Porsche’s first full-electric sports car won’t hit the streets until next year but the Mission E concept now has a street-legal name: Taycan.
Porsche on Friday introduced the official name of its battery electric vehicle as part a ceremony in Europe marking 70 years of Porsche sports cars. Taycan, roughly translated as “lively young horse” in German, references the imagery at the heart of the Porsche crest, which features a leaping horse.
“Our new electric sports car is strong and dependable; it’s a vehicle that can consistently cover long distances and that epitomizes freedom,” Porsche AG chief Oliver Blume said in a statement.
Powered by two synchronous motors generating more than 600 hp, the Taycan can do 0 to 60 mph in less than 3.5 seconds. The vehicle has a driving range of more than 300 miles on a single charge. The Taycan has been dubbed the “Tesla-slayer” by some automotive journalists. Porsche, understandably, prefers to steer away from such an analogy.

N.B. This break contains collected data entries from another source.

/-- The walk whose probe at hop `p` is not found ends (R53): no probe hop, the set-back offered, then RUNNING. -/
def Cm.endWalk (m : Cm) : Cm :=
  let walked := m.modify fun ch => { ch with probeHop := none }
  let m :=
    match m.ch.probeHop with
    | some p => walked.offerSetBack p
    | none => walked
  m.modify fun ch => { ch with state := .running }

/-- The tile fields of enrolment (R23). -/
def TileSettings.enrolment : TileSettings := { gap := .repeatHeld, fallback := none, gapCount := 0, lateCount := 0 }

/-- A kind with the values of enrolment (R23). -/
def KindName.enrolment : KindName → NodeKind
  | .tile => .tile .enrolment
  | .lamp => .lamp

/-- The clamp of enrolment (R23). -/
def enrolmentClamp : Nat := 600

/-- The record of a node enrolled at position `q` (R23, R51). -/
def Answer.enrol (q : Nat) (x : Answer) : Node :=
  { kind := x.kind.enrolment, position := q, state := x.mode.state, mode := x.mode, tag := x.tag, gen := x.gen,
    silent := 0, mismatch := false, health := x.health, identity := x.identity, route := .normal,
    clamp := enrolmentClamp }

/-- A CUT record found again (R51): a change of kind resets its settings and counters to enrolment values. -/
def Node.foundAgain (x : Answer) (n : Node) : Node :=
  let same := decide (n.kindName = x.kind)
  { n with kind := if same then n.kind else x.kind.enrolment, clamp := if same then n.clamp else enrolmentClamp,
           state := x.mode.state, mode := x.mode, tag := x.tag, gen := x.gen.or n.gen, silent := 0, mismatch := false,
           health := x.health, identity := x.identity.or n.identity }

/-- The Scene Table is handed a record's clamp and health set (R47). -/
def Cm.handClamp (a : Nat) (m : Cm) : Cm :=
  match m.ch.node a with
  | some n => m.emit (.clamp (.enrolled a n.clamp (overheat n.health)))
  | none => m

/-- A CUT record of another address that holds position `q` becomes ABSENT (R51). -/
def Cm.leavePosition (q : Nat) (m : Cm) : Cm :=
  match m.ch.atPosition q with
  | some (a, n) => if n.state = .cut then ((m.lose a).makeAbsent a).nodeReport .left a else m
  | none => m

/-- The walk found a node at its probe place, at position `q`, and it is no clash (R51). -/
def Cm.foundProbe (q : Nat) (x : Answer) (m : Cm) : Cm :=
  match m.ch.node x.address with
  | some _ => ((m.modify fun ch => ch.updateNode x.address (Node.foundAgain x)).handClamp x.address).nodeReport .found x.address
  | none =>
      (((m.leavePosition q).modify fun ch => ch.setNode x.address (some (x.enrol q))).handClamp x.address).nodeReport
        .joined x.address

/-- The return answers a bundle that carried the probe the walk is at (log 15). -/
def Chain.walksOn (ch : Chain) (info : BundleInfo) : Bool :=
  ch.state.probes && ch.probeHop.isSome && decide (info.probe = ch.probeHop)

/-- The walk reads its probe place (R51): found, or the walk ends. -/
def Cm.readProbe (info : BundleInfo) (answers : List Answer) (m : Cm) : Cm :=
  if m.ch.walksOn info then
    match answers.find? info.atProbe with
    | some x => (m.foundProbe info.stop x).modify fun ch => { ch with probeHop := ch.probeHop.map (· + 1) }
    | none => m.endWalk
  else m

/-- The block at the probe place is a clash: its position would be above 30, or its address is enrolled at another
position (R51). -/
def Chain.probeClash (ch : Chain) (info : BundleInfo) (answers : List Answer) : Option Answer :=
  if ch.walksOn info then
    match answers.find? info.atProbe with
    | some x =>
        match ch.node x.address with
        | some n => if 30 < info.stop ∨ n.position ≠ info.stop then some x else none
        | none => if 30 < info.stop then some x else none
    | none => none
  else none

/-- ADDR_CLASH (R52): the chain becomes FAULTED. -/
def Cm.clash (info : BundleInfo) (x : Answer) (m : Cm) : Cm :=
  let m := m.fault (.addrClash ((m.ch.node x.address).map fun n => n.position)
      ((placeAt info.path x.hop).map fun p => p.position) x.hop) (some x.address)
  let all := m.ch.enrolled.map fun p => p.1
  let m := all.foldl (fun m a => (m.lose a).makeAbsent a) m
  let m := m.emptyQueue
  let m := m.modify fun ch =>
    { ch with endHop := none, probeHop := none, brokenFrom := none, attempt := none, stranger := none, breakCount := 0,
              state := .faulted, lastPath := [], probes := [], walkDoneDue := 0 }
  (m.chainReport .faulted).emit .faulted

/-! ### Breaks (R55, R56) -/

/-- A missing return moves END inward, or ends probe-back at the port (R56). -/
def Cm.probeBack (info : BundleInfo) (m : Cm) : Cm :=
  match m.ch.endHop with
  | none => m
  | some k =>
      if 1 < k then (m.offerRepair (.setEnd (k - 1) true)).offerRepair (.setEnd k false)
      else
        match placeAt info.path 1 with
        | some { address := some a, .. } => (m.offerRepair (.setEnd 1 false)).beginBypass a none 0
        | _ => m

/-- A missing return on a RUNNING chain increases the break count; at the limit, with no attempt present, the chain
becomes BROKEN (R55). -/
def Cm.countBreak (info : BundleInfo) (m : Cm) : Cm :=
  let old := m.ch.breakCount
  let m := m.modify fun ch => { ch with breakCount := bump15 ch.breakCount }
  if old < m.ch.breakCount ∧ m.ch.breakLimit ≤ m.ch.breakCount ∧ m.ch.attempt = none then
    let m := m.modify fun ch => { ch with state := .broken, brokenFrom := ch.endHop }
    ((m.fault (.chainBroken m.ch.endHop) none).chainReport .broken).probeBack info
  else m

/-- A return arrives while the chain is BROKEN: END at hop `k` answers, and the node beyond it is the target (R56). -/
def Cm.endProbeBack (info : BundleInfo) (m : Cm) : Cm :=
  match m.ch.endHop with
  | none => m
  | some k =>
      match placeAt info.path (k + 1) with
      | some { address := some a, .. } => m.beginBypass a ((placeAt info.path k).bind fun p => p.address) k
      | _ => m

/-! ### The handling of a return (R44 to R48) -/

/-- A collected return answers the deciding bundle of the present attempt (R60). -/
def Chain.deciding (ch : Chain) (info : BundleInfo) : Option Attempt :=
  if info.deciding then ch.attempt.filter fun t => t.bundled else none

/-- The effect of the chain state (R44, step 2). -/
def Cm.stateEffect (info : BundleInfo) (answers : List Answer) (m : Cm) : Cm :=
  match m.ch.attempt with
  | some _ =>
      match m.ch.deciding info with
      | some t =>
          match t.kind with
          | .bypass => m.bypassSucceeds t
          | .reinstate =>
              match answers.find? (fun x => decide (x.address = t.target) && m.ch.matches info x) with
              | some x => m.reinstateSucceeds t x.mode
              | none => m.reinstateFails t info.path
      | none => m
  | none =>
      match m.ch.state with
      | .walking => m.readProbe info answers
      | .extending => m.readProbe info answers
      | .broken => m.endProbeBack info
      | .running => m
      | .off => m
      | .faulted => m

/-- The record of a node after a matched block, but for its health and its mismatch count (R45). -/
def Node.answered (x : Answer) (n : Node) : Node :=
  { n with silent := if n.state = .failed then n.silent else 0,
           state := if n.state = .suspect then .live else n.state,
           mode := x.mode, tag := x.tag, gen := x.gen.or n.gen, identity := x.identity.or n.identity }
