-- ==== Sys2Proof/Machine/TallyUnit.lean ====
section
/-! DEFINITION. Chapter 8: the Tally Unit. Line samples, the mask, rules and the batches of claims they make. -/

namespace Sys2Proof.Machine

/-! ### Rules and batches (R136, R138) -/

/-- A rule matches the latched state of its line: it is active while it is enabled (R136). -/
def TallyRule.active (latched : BitVec 8) (x : TallyRule) : Bool :=
  x.enabled &&
    (match x.sense with
      | .on => latched.getLsbD x.line
      | .off => !latched.getLsbD x.line)

/-- The active-rule set of the unit as it stands, rule by rule (R136). -/
def Tally.activeSet (t : Tally) : List Bool := t.rules.map (TallyRule.active t.latched)

/-- The ACTIVATE claim of a rule (R138). -/
def TallyRule.claim (k : Nat) (x : TallyRule) : TallyClaim :=
  .activate k x.target x.param x.value x.attack x.release

/-- The claims of a change of the latched lines, in rule-number order (R138). -/
def changeClaims (old new : BitVec 8) (k : Nat) (rules : List TallyRule) : List TallyClaim :=
  match rules with
  | [] => []
  | x :: rest =>
      (if x.active old = x.active new then [] else if x.active new then [x.claim k] else [.deactivate k]) ++
        changeClaims old new (k + 1) rest

/-- A batch handed to the Scene Table; an event that changes no rule makes none (R138). -/
def State.handBatch (batch : List TallyClaim) (s : State) : State :=
  match batch with
  | [] => s
  | _ :: _ => { s with mail := { s.mail with batches := s.mail.batches ++ [batch] } }

/-! ### Ticks (R134) -/

/-- The lines sampled at a tick: a masked line is sampled off (R134). -/
def Tally.sampled (levels : BitVec 8) (t : Tally) : BitVec 8 := levels &&& ~~~t.mask

/-- The latched lines after a sample: a sample that differs from the latched state and equals the last sample moves it
(R134). -/
def Tally.latchedAfter (levels : BitVec 8) (t : Tally) : BitVec 8 :=
  let x := t.sampled levels
  let settled := ~~~(x ^^^ t.sample)
  (t.latched &&& ~~~settled) ||| (x &&& settled)

/-- The Tally Unit takes a tick (R134, R136, R138). -/
def State.tallyTick (levels : BitVec 8) (s : State) : State :=
  let latched := s.tally.latchedAfter levels
  let batch := changeClaims s.tally.latched latched 0 s.tally.rules
  ({ s with tally := { s.tally with sample := s.tally.sampled levels, latched := latched } }).handBatch batch

/-- TALLY_TICK (R134). -/
def execTallyTick (levels : BitVec 8) (s : State) : Out :=
  match s.mail.ticks.tally with
  | _ :: rest =>
      done ({ s with mail := { s.mail with ticks := { s.mail.ticks with tally := rest } } }.tallyTick levels)
  | [] => notDue s

/-! ### Requests (R135, R137) -/

/-- The mask takes a new set: a line that enters it reads off at once (R135). -/
def State.setMask (mask : BitVec 8) (s : State) : State :=
  let entering := mask &&& ~~~s.tally.mask
  let latched := s.tally.latched &&& ~~~entering
  let batch := changeClaims s.tally.latched latched 0 s.tally.rules
  ({ s with tally := { s.tally with mask := mask, sample := s.tally.sample &&& ~~~entering,
                                    latched := latched } }).handBatch batch

/-- TALLY_MASK (R135). -/
def execTallyMask (s : State) : Out :=
  s.takeWith .tallyMask tallyMask? fun q m s => (s.setMask m).answer q .ok .empty

/-- The claims of a rule set anew: it deactivates, takes its settings, and activates if they make it active (R137). -/
def ruleClaims (latched : BitVec 8) (k : Nat) (old new : TallyRule) : List TallyClaim :=
  (if old.active latched then [.deactivate k] else []) ++ (if new.active latched then [new.claim k] else [])

/-- TALLY_RULE_SET (R137). -/
def execTallyRuleSet (s : State) : Out :=
  s.takeWith .tallyRuleSet tallyRule? fun q x s =>
    let old := s.tally.rules.getD x.1 .reset
    let s := ({ s with tally := { s.tally with rules := s.tally.rules.set x.1 x.2 } }).handBatch
      (ruleClaims s.tally.latched x.1 old x.2)
    s.answer q .ok (.ruleActive (x.2.active s.tally.latched))

end Sys2Proof.Machine
end

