/-- A complete return of a RUNNING chain (R43 to R49), with one node on its path, a tile or a lamp. The node that gave its
block has the reported values and silent count 0, and is LIVE when it was SUSPECT; a FAILED node keeps its state and counts. A
changed health set goes to the Scene Table with NODE report HEALTH, another identity with NODE report REPLACED. A mode that
differs from the table is noted, and the second time in a row MODE_MISMATCH is raised and the table takes it. The node that
gave no block is SUSPECT with its silent count raised; at the silent limit a bypass attempt begins. The return is counted, the
break count is 0, and the Runners get a complete-return notice. Then a path of any number of nodes, some of which gave their
block: each node that answered is heard, one inside END that did not is missed, one beyond END that did not is as it was. A
stranger block (an ABSENT address, or a node's own with the wrong kind) changes no record; it is reported unless the stranger
memory names it, and becomes the memory, which a return without one clears. The blocks may come in any order. A trailer of
another hop than END's restates END: SET_END on at the END hop, SET_END off at the trailer's. So does one that comes with a
node cut off at the silent limit, and the cut's own SET_END stands behind the two. The model's own: a stranger report for an
address that is missed in the same return shows its record from before the miss (log 53), END is restated ahead of the nodes
(log 56), and while a SET_END or a ROUTE waits the END hop that is restated, or that a trial END hop is reckoned from, is the one
that comes, which with none waiting is the record's (log 52). -/
def Obligations.CompleteReturnUpdatesTheNode : Prop :=
  (∀ (c : ChainId) (k : Collection) (s : State) (a p : Nat) (n : Node) (kb tag f hi lo : Byte) (mode : NodeMode)
    (gen : BitVec 4) (identity : Option Identity),
    let ch := s.chains.get c
    let echo : Byte := k.info.frame.setWidth 8
    ch.collect = some k → k.stopped = false → ch.nodes.length = 30 → ch.state = .running → ch.attempt = none →
    ch.endHop = some 1 → ch.lostHeld = [] → k.info.probe = none →
    k.info.path = [{ position := p, address := some a }] → 1 ≤ a → a ≤ 30 → ch.node a = some n → n.position = p →
    ((kb = 0 ∧ n.kindName = .tile) ∨ (kb = 1 ∧ n.kindName = .lamp)) → f.toNat ≤ 15 →
    crc16 (k.bytes ++ [0x54, 1, echo]) = hi ++ lo →
    let block : StatusBlock := { hop := 1, address := BitVec.ofNat 8 a, kind := kb,
                                 mode := if mode = .ident then 0 else 1, tag := tag, gen := gen.setWidth 8, health := f,
                                 identity := identity }
    let heard : Node := { n with state := if n.state = .suspect then .live else n.state, mode := mode, tag := tag,
                                 gen := some gen, silent := 0, identity := identity.or n.identity }
    let missed : Node := { n with state := if n.state = .live then .suspect else n.state, silent := n.silent + 1,
                                  mismatch := false }
    let table (x : Node) : Chain :=
      { ch.setNode a (some x) with
        collect := none, stranger := none, breakCount := 0,
        counters := { ch.counters with complete := bump16 ch.counters.complete } }
    let after (ch' : Chain) : State := (s.setChain c ch').setMail (s.mail.giveNotice c .complete)
    let said (why : NodeCause) (x : Node) : ReportBody :=
      .node why c a (some { state := x.state, position := x.position, hop := (ch.setNode a (some x)).hop x, mode := x.mode,
                            tag := x.tag, health := x.health })
    let agrees := (mode = .live ∧ (n.state = .live ∨ n.state = .suspect)) ∨ (mode = .ident ∧ n.state = .ident)
    let sameHealth := n.health = f.setWidth 4
    let sameIdentity := n.identity = none ∨ identity = none ∨ n.identity = identity
    let item : Instr := .returnItemReceived c [0x54, 1, echo, hi, lo]
    (k.blocks = [block] →
      (agrees → sameHealth → sameIdentity →
        exec item s = .next (after (table { heard with mismatch := false })).ended) ∧
      (n.state = .failed → sameHealth → sameIdentity →
        exec item s = .next (after (table { heard with silent := n.silent })).ended) ∧
      (agrees → ¬ sameHealth → sameIdentity →
        let x : Node := { heard with health := f.setWidth 4, mismatch := false }
        exec item s = .next
          (((s.setChain c (table x)).setMail
            { s.mail.giveNotice c .complete with
              clamps := s.mail.clamps.set c (s.mail.clamps.get c ++ [.health a (overheat (f.setWidth 4))]) }).report
            (said .health x)).ended) ∧
      (agrees → sameHealth → ∀ old new, n.identity = some old → identity = some new → old ≠ new →
        let x : Node := { heard with mismatch := false }
        exec item s = .next ((after (table x)).report (said (.replaced new) x)).ended) ∧
      (¬ agrees → n.state ≠ .failed → n.state ≠ .cut → sameHealth → sameIdentity →
        (n.mismatch = false → exec item s = .next (after (table { heard with mismatch := true })).ended) ∧
        (n.mismatch = true →
          let x : Node := { heard with state := if mode = .ident then .ident else .live, mismatch := false }
          exec item s = .next
            (((after (table x)).raise (.modeMismatch heard.state mode) (.chain c)
              (some { chain := c, address := a })).report (said .mismatch x)).ended))) ∧
    (k.blocks = [] → (n.state = .ident ∨ n.state = .live ∨ n.state = .suspect) → n.silent < 15 →
      (n.silent + 1 < ch.silentLimit → exec item s = .next (after (table missed)).ended) ∧
      (ch.silentLimit ≤ n.silent + 1 → ch.portRoute = .normal → ch.queue.length < 16 →
        (∀ b m, ch.node b = some m → m.state = .failed → m.position + 1 ≠ n.position ∧ n.position + 1 ≠ m.position) →
        exec item s = .next
          (after { table missed with
            attempt := some { kind := .bypass, target := a, pred := none, phase := .routing,
                              trialEnd := (table missed).nextEnd.getD 0 - 1, bundled := false, evicted := false, lapsed := false },
            queue := insertRepair ch.queue
              { cmd := .route none .skipNext, issuer := .manager, ofAttempt := true } }).ended))) ∧
  (∀ (c : ChainId) (k : Collection) (s : State) (xs : List (Nat × Node × Option StatusBlock))
    (strange : Option StatusBlock) (e : Nat) (hop hi lo : Byte),
    let ch := s.chains.get c
    let echo : Byte := k.info.frame.setWidth 8
    let kindByte (n : Node) : Byte := if n.kindName = .tile then 0 else 1
    ch.collect = some k → k.stopped = false → ch.nodes.length = 30 → ch.state = .running → ch.attempt = none →
    ch.endHop = some e → ch.lostHeld = [] → ch.queue.length ≤ 14 → k.info.probe = none → xs.length ≤ 30 →
    k.info.path = xs.map (fun x => { position := x.2.1.position, address := some x.1 }) → (xs.map fun x => x.1).Nodup →
    (∀ x ∈ xs, 1 ≤ x.1 ∧ x.1 ≤ 30 ∧ ch.node x.1 = some x.2.1 ∧
      (x.2.1.state = .ident ∨ x.2.1.state = .live ∨ x.2.1.state = .suspect)) →
    k.blocks.Perm (xs.filterMap (fun x => x.2.2) ++ strange.toList) →
    (∀ x i b, (x, i) ∈ xs.zipIdx → x.2.2 = some b →
      b.hop.toNat = i + 1 ∧ b.address.toNat = x.1 ∧ b.kind = kindByte x.2.1 ∧
      b.mode = (if x.2.1.state = .ident then 0 else 1) ∧ (b.gen = 0xFF ∨ b.gen.toNat ≤ 15) ∧
      b.health = x.2.1.health.setWidth 8 ∧ (x.2.1.identity = none ∨ b.identity = none ∨ x.2.1.identity = b.identity)) →
    (∀ x i, (x, i) ∈ xs.zipIdx → x.2.2 = none → i + 1 ≤ e →
      x.2.1.silent < 15 ∧ x.2.1.silent + 1 < ch.silentLimit) →
    (∀ b, strange = some b →
      1 ≤ b.hop.toNat ∧ b.hop.toNat ≤ 31 ∧ 1 ≤ b.address.toNat ∧ b.address.toNat ≤ 30 ∧ b.kind.toNat ≤ 1 ∧
      b.mode.toNat ≤ 1 ∧ (b.gen = 0xFF ∨ b.gen.toNat ≤ 15) ∧ b.health.toNat ≤ 15 ∧
      (∀ x i, (x, i) ∈ xs.zipIdx → i + 1 = b.hop.toNat → x.2.2 = none) ∧
      (ch.node b.address.toNat = none ∨
        ∃ x i, (x, i) ∈ xs.zipIdx ∧ i + 1 = b.hop.toNat ∧ x.1 = b.address.toNat ∧ b.kind ≠ kindByte x.2.1)) →
    1 ≤ hop.toNat → hop.toNat ≤ 31 → crc16 (k.bytes ++ [0x54, hop, echo]) = hi ++ lo →
    let heard (n : Node) (b : StatusBlock) : Node :=
      { n with state := if n.state = .suspect then .live else n.state, mode := if b.mode = 0 then .ident else .live,
               tag := b.tag, gen := if b.gen = 0xFF then n.gen else some (b.gen.setWidth 4), silent := 0,
               mismatch := false, identity := b.identity.or n.identity }
    let missed (n : Node) : Node :=
      { n with state := if n.state = .live then .suspect else n.state, silent := n.silent + 1, mismatch := false }
    let record (a : Nat) : Option Node :=
      match xs.zipIdx.find? (fun x => decide (x.1.1 = a)) with
      | none => ch.node a
      | some ((_, n, some b), _) => some (heard n b)
      | some ((_, n, none), i) => some (if i + 1 ≤ e then missed n else n)
    let end_ (h : Nat) (on : Bool) : QEntry := { cmd := .setEnd h on, issuer := .manager, ofAttempt := false }
    let coming := match ch.comingEnd with
      | some h => insertRepair ch.queue (end_ h true)
      | none => ch.queue
    let after : State :=
      (s.setChain c { ch with
        nodes := (List.range 30).map fun j => record (j + 1), collect := none,
        stranger := strange.map (fun b => (b.hop, b.address)), breakCount := 0,
        counters := { ch.counters with complete := bump16 ch.counters.complete },
        queue := if hop.toNat = e then ch.queue
                 else if ch.comingEnd = some hop.toNat then coming
                 else insertRepair coming (end_ hop.toNat false) }).setMail
        (s.mail.giveNotice c .complete)
    let item : Instr := .returnItemReceived c [0x54, hop, echo, hi, lo]
    ((∀ y ∈ ch.queue, ∀ h on, y.cmd ≠ .setEnd h on) → ch.comingEnd = some e) ∧
    ((∀ b, strange = some b → ch.stranger = some (b.hop, b.address)) → exec item s = .next after.ended) ∧
    (∀ b, strange = some b → ch.stranger ≠ some (b.hop, b.address) →
      exec item s = .next ((after.report (.node (.stranger b.hop b.kind) c b.address.toNat
        ((ch.node b.address.toNat).map fun n =>
          { state := n.state, position := n.position, hop := ch.hop n, mode := n.mode, tag := n.tag,
            health := n.health }))).ended))) ∧
  (∀ (c : ChainId) (k : Collection) (s : State) (a1 a2 q1 q2 : Nat) (n1 n2 : Node) (b : StatusBlock) (x : Answer)
    (hop hi lo : Byte),
    let ch := s.chains.get c
    let echo : Byte := k.info.frame.setWidth 8
    ch.collect = some k → k.stopped = false → ch.nodes.length = 30 → ch.state = .running → ch.attempt = none →
    ch.endHop = some 2 → ch.queue.length ≤ 13 → k.info.probe = none →
    k.info.path = [{ position := q1, address := some a1 }, { position := q2, address := some a2 }] → a1 ≠ a2 →
    ch.node a1 = some n1 → n1.position = q1 → n1.state = .live → n1.route = .skipNext →
    ch.node a2 = some n2 → n2.position = q2 → n2.state = .live → q1 < q2 →
    n2.silent < 15 → ch.silentLimit ≤ n2.silent + 1 →
    k.blocks = [b] → b.answer? = some x → x.hop = 1 → x.address = a1 → x.kind = n1.kindName →
    1 ≤ hop.toNat → hop.toNat ≤ 31 → crc16 (k.bytes ++ [0x54, hop, echo]) = hi ++ lo →
    let end_ (h : Nat) (on : Bool) : QEntry := { cmd := .setEnd h on, issuer := .manager, ofAttempt := false }
    let coming := match ch.comingEnd with
      | some h => insertRepair ch.queue (end_ h true)
      | none => ch.queue
    let restated := if hop.toNat = 2 then ch.queue
                    else if ch.comingEnd = some hop.toNat then coming
                    else insertRepair coming (end_ hop.toNat false)
    ∃ u, exec (.returnItemReceived c [0x54, hop, echo, hi, lo]) s = .next u ∧
      (u.chains.get c).node a2 = some { n2 with state := .cut, silent := n2.silent + 1, mismatch := false } ∧
      (u.chains.get c).queue = (insertRepair restated (end_ 1 true)).map (fun y => { y with ofAttempt := false }) ∧
      (u.chains.get c).endHop = some 2 ∧ (u.chains.get c).state = .running ∧ (u.chains.get c).attempt = none ∧
      (u.chains.get c).collect = none)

The Taycan “must be a Porsche first,” Stefan Weckbach, vice president of Porsche’s battery electric vehicle program, told The New York Times recently. “It must have repeatable and sustained performance. It cannot sacrifice performance.”
The Taycan is the start of a broader electrification strategy at Porsche. Full-electric and hybrid-electric cars will account for 25 percent of sales by 2025, the automaker said. Porsche will double spending on electrification of vehicles to more than 6 billion euros ($7.4 billion) by 2022 from $3.7 billion. About $612 million of the investment will be used to develop variants of the Mission E battery-powered sports car, Automotive News reported in February.